▶ **Assigned task**
Reproduce exactly the lines below, starting with the line that contains "def b2n (b : Bool)" and ending with the last line of the records, both included, and nothing else.

▶ **Record set**
-- ==== Sys2Proof/Machine/Tab.lean ====
section
/-! DEFINITION. Reading and writing the sparse tables, and little-endian byte strings (R7). -/
namespace Sys2Proof

/-- The entry numbered `k`, or the default `d` where none is listed. It looks at the whole table, so that what it reads after a
write needs no premise on the table's order. -/
def Tab.get {α : Type} (t : Tab α) (k : Nat) (d : α) : α :=
  match t with
  | [] => d
  | (j, v) :: r => if j = k then v else Tab.get r k d

/-- Takes the entry numbered `k` out of the table. -/
def Tab.erase {α : Type} (t : Tab α) (k : Nat) : Tab α :=
  match t with
  | [] => []
  | (j, v) :: r => if j = k then Tab.erase r k else (j, v) :: Tab.erase r k

/-- Lists `v` under the number `k`, in place of what stood there. -/
def Tab.put {α : Type} (t : Tab α) (k : Nat) (v : α) : Tab α :=
  match t with
  | [] => [(k, v)]
  | (j, w) :: r => if j = k then (k, v) :: r else if k < j then (k, v) :: (j, w) :: r else (j, w) :: Tab.put r k v

/-- Writes `v` under the number `k`; writing the default takes the entry out, so that equal tables are equal lists. -/
def Tab.set {α : Type} [DecidableEq α] (t : Tab α) (k : Nat) (v d : α) : Tab α :=
  if v = d then Tab.erase t k else Tab.put t k v

/-- The canonical form: numbers strictly rising from `lo` on, and no entry equal to the default. -/
def Tab.wfFrom {α : Type} [DecidableEq α] (t : Tab α) (lo : Nat) (d : α) : Bool :=
  match t with
  | [] => true
  | (k, v) :: r => decide (lo ≤ k) && decide (v ≠ d) && Tab.wfFrom r (k + 1) d

/-- The canonical form of a table with default `d`. -/
def Tab.wf {α : Type} [DecidableEq α] (t : Tab α) (d : α) : Bool := Tab.wfFrom t 0 d

/-- Writes `f i` under `base + i` for every `i < n`. -/
def Tab.fill {α : Type} [DecidableEq α] (t : Tab α) (base n : Nat) (f : Nat → α) (d : α) : Tab α :=
  (List.range n).foldl (fun u i => Tab.set u (base + i) (f i) d) t

/-- A set of numbers, rising. -/
abbrev NatSet := List Nat

/-- Adds a number to a rising list of numbers. -/
def NatSet.ins (t : NatSet) (k : Nat) : NatSet :=
  match t with
  | [] => [k]
  | j :: r => if j = k then j :: r else if k < j then k :: j :: r else j :: NatSet.ins r k

/-- Takes a number out of a list of numbers. -/
def NatSet.del (t : NatSet) (k : Nat) : NatSet := t.filter (fun j => j ≠ k)

/-- `n` bytes of `v`, the low byte first (R7). -/
def leBytes (n v : Nat) : List Byte := (List.range n).map (fun i => BitVec.ofNat 8 (v >>> (8 * i)))

/-- The number a little-endian byte string spells (R7). -/
def leNat (bs : List Byte) : Nat :=
  match bs with
  | [] => 0
  | b :: r => b.toNat + 256 * leNat r

/-- The little-endian field of `n` bytes at byte offset `off` of a structure; bytes beyond its end read 0. -/
def field (bs : List Byte) (off n : Nat) : Nat := leNat ((bs.drop off).take n)

/-- Bits [hi:lo] of a number, with `hi = lo + w - 1`. -/
def bits (v lo w : Nat) : Nat := v / 2 ^ lo % 2 ^ w

/-- One bit of a number. -/
def bit (v i : Nat) : Bool := v.testBit i

/-- 1 for true, 0 for false. -/
def b2n (b : Bool) : Nat := if b then 1 else 0

/-- A quotient rounded up. -/
def ceilDiv (a b : Nat) : Nat := (a + b - 1) / b

/-- The signed value of a number of `w` bits. -/
def signed (w v : Nat) : Int := (BitVec.ofNat w v).toInt

/-- A sum that stops at the largest value of `w` bits ("saturating"). -/
def satAdd (w a b : Nat) : Nat := min (a + b) (2 ^ w - 1)

/-- Cuts a byte string into pieces of `n` bytes, the last one shorter; `fuel` bounds the pieces. -/
def chunks (n : Nat) (bs : List Byte) (fuel : Nat) : List (List Byte) :=
  match fuel with
  | 0 => []
  | f + 1 => if bs.isEmpty then [] else bs.take n :: chunks n (bs.drop n) f

end Sys2Proof
end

▶ **Output of the exercise**
def b2n (b : Bool) : Nat := if b then 1 else 0

/-- A quotient rounded up. -/
def ceilDiv (a b : Nat) : Nat := (a + b - 1) / b

/-- The signed value of a number of `w` bits. -/
def signed (w v : Nat) : Int := (BitVec.ofNat w v).toInt

/-- A sum that stops at the largest value of `w` bits ("saturating"). -/
def satAdd (w a b : Nat) : Nat := min (a + b) (2 ^ w - 1)

/-- Cuts a byte string into pieces of `n` bytes, the last one shorter; `fuel` bounds the pieces. -/
def chunks (n : Nat) (bs : List Byte) (fuel : Nat) : List (List Byte) :=
  match fuel with
  | 0 => []
  | f + 1 => if bs.isEmpty then [] else bs.take n :: chunks n (bs.drop n) f

end Sys2Proof
end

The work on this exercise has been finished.